Saved entries
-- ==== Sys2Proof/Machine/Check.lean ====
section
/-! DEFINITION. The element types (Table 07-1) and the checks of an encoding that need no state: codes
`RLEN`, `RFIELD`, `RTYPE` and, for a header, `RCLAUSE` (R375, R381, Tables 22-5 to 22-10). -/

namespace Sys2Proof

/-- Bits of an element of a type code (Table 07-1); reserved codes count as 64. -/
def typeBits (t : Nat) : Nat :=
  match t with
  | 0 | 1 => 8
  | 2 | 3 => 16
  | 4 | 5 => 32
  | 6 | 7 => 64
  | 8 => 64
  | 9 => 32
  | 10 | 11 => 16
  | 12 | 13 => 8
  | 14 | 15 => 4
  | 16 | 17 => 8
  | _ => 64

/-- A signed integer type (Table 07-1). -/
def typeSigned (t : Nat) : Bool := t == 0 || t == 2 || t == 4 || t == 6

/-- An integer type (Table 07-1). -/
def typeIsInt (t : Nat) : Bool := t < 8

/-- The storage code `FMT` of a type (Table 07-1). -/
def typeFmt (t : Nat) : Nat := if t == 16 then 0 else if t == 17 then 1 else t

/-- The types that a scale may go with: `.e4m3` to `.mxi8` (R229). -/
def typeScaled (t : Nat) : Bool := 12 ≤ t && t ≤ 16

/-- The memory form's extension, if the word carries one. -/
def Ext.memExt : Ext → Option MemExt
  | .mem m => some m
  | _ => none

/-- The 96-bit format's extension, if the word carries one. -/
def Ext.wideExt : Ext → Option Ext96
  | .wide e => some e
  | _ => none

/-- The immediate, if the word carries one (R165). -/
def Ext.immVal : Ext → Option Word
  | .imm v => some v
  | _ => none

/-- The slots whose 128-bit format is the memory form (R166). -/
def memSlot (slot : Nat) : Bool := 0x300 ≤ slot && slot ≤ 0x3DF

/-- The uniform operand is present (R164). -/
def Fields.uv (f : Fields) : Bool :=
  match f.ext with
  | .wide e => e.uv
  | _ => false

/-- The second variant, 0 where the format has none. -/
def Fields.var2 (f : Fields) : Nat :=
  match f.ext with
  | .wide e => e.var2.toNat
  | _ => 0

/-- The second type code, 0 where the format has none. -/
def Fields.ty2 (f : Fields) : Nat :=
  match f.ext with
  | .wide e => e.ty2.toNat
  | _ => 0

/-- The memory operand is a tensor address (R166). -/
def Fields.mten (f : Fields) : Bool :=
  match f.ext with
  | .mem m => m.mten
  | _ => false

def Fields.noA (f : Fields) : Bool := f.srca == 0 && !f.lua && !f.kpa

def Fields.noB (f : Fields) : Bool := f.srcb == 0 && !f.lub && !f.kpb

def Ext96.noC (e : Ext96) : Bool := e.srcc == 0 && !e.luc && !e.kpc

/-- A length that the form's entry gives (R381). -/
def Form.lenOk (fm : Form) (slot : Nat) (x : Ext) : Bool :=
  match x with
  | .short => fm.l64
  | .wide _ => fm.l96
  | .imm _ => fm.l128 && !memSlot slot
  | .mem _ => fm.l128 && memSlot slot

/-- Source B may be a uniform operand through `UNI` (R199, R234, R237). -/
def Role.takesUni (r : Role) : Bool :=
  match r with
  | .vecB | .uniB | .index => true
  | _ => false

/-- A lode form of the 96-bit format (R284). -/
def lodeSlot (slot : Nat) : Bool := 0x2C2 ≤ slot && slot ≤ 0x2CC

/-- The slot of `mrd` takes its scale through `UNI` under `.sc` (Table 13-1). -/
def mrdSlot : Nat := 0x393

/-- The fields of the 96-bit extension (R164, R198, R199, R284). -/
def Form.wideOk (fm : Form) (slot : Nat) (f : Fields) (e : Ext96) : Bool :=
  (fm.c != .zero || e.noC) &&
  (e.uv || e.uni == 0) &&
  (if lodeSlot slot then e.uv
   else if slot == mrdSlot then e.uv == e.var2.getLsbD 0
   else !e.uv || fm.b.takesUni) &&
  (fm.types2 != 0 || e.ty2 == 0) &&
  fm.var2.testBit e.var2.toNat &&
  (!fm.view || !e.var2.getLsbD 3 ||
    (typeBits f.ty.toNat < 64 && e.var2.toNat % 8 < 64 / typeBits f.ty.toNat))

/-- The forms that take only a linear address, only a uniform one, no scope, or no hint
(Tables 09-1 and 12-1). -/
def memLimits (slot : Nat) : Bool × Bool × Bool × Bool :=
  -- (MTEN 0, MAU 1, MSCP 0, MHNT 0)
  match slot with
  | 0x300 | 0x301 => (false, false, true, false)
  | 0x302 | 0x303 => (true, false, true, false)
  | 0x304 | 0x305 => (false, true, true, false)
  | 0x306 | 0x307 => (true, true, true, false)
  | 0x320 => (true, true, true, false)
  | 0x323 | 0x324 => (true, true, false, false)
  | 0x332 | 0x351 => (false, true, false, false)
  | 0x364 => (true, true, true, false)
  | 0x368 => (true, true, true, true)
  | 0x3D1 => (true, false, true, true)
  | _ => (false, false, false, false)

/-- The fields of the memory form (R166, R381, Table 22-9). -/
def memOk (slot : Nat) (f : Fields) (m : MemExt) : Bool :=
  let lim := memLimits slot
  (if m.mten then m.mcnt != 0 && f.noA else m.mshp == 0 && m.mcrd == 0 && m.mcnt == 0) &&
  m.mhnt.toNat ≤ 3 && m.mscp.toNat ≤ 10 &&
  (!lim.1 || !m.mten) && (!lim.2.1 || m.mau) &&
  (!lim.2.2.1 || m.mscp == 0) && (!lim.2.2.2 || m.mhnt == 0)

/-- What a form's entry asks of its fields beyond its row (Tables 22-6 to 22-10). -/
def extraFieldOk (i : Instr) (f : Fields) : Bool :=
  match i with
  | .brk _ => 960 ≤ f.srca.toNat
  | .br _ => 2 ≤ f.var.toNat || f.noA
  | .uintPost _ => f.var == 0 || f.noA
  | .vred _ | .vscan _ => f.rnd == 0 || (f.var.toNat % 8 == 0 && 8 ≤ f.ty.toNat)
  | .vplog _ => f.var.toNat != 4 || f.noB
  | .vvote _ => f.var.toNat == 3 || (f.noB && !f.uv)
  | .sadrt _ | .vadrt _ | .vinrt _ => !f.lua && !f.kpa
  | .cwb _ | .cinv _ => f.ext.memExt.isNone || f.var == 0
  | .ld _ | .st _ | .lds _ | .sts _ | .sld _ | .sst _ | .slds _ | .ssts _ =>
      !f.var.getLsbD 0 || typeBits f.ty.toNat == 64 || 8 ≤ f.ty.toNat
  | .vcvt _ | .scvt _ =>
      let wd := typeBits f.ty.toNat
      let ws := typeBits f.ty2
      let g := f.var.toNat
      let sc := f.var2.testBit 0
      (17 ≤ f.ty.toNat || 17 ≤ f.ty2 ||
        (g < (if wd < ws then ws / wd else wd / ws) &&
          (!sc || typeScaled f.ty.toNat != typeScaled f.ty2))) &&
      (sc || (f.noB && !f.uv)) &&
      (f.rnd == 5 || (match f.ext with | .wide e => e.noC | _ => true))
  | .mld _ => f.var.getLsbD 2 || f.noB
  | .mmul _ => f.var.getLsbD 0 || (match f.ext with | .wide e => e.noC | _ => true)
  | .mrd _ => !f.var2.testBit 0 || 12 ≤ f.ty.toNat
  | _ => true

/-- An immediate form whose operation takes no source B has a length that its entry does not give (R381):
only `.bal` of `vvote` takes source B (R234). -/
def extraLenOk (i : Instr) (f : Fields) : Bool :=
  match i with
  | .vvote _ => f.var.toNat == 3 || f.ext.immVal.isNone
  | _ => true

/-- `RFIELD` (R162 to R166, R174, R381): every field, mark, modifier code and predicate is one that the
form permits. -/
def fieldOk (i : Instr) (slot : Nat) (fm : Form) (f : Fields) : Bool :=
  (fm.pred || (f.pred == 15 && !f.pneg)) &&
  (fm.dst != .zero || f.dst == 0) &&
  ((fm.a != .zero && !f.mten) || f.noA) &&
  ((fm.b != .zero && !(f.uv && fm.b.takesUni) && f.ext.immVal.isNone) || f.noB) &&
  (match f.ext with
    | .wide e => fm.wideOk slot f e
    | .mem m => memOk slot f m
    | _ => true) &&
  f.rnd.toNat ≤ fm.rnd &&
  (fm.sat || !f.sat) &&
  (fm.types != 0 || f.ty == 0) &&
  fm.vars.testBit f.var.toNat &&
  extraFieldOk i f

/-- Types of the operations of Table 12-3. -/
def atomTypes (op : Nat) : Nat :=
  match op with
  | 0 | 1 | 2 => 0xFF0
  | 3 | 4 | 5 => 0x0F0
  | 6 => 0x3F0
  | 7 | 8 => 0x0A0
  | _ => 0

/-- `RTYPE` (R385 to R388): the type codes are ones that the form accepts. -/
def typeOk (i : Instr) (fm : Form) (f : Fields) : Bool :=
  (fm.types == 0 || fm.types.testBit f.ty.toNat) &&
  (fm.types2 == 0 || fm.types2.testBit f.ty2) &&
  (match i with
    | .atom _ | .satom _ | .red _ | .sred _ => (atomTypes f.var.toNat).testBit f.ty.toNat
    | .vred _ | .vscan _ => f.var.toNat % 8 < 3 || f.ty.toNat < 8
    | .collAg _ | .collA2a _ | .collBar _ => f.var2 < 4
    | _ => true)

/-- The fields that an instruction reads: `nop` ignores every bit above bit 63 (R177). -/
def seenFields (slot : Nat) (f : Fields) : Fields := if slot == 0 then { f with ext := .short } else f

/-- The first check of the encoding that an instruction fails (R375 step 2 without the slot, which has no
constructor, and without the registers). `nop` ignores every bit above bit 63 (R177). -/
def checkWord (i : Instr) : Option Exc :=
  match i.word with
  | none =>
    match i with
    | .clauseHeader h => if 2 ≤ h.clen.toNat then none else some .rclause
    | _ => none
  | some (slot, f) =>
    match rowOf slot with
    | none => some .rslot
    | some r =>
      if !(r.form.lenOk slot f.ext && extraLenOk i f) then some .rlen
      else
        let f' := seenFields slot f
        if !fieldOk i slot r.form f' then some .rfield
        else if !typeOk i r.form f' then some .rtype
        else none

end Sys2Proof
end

• WHAT THE TASK REQUIRES
Copy out the lines above exactly, beginning at the one that contains "(fm.pred || (f.pred == 15 && !f.pneg)) &&" and ending at the one that contains "fm.wideOk slot f e".

• OUTPUT
  (fm.pred || (f.pred == 15 && !f.pneg)) &&
  (fm.dst != .zero || f.dst == 0) &&
  ((fm.a != .zero && !f.mten) || f.noA) &&
  ((fm.b != .zero && !(f.uv && fm.b.takesUni) && f.ext.immVal.isNone) || f.noB) &&
  (match f.ext with
    | .wide e => fm.wideOk slot f e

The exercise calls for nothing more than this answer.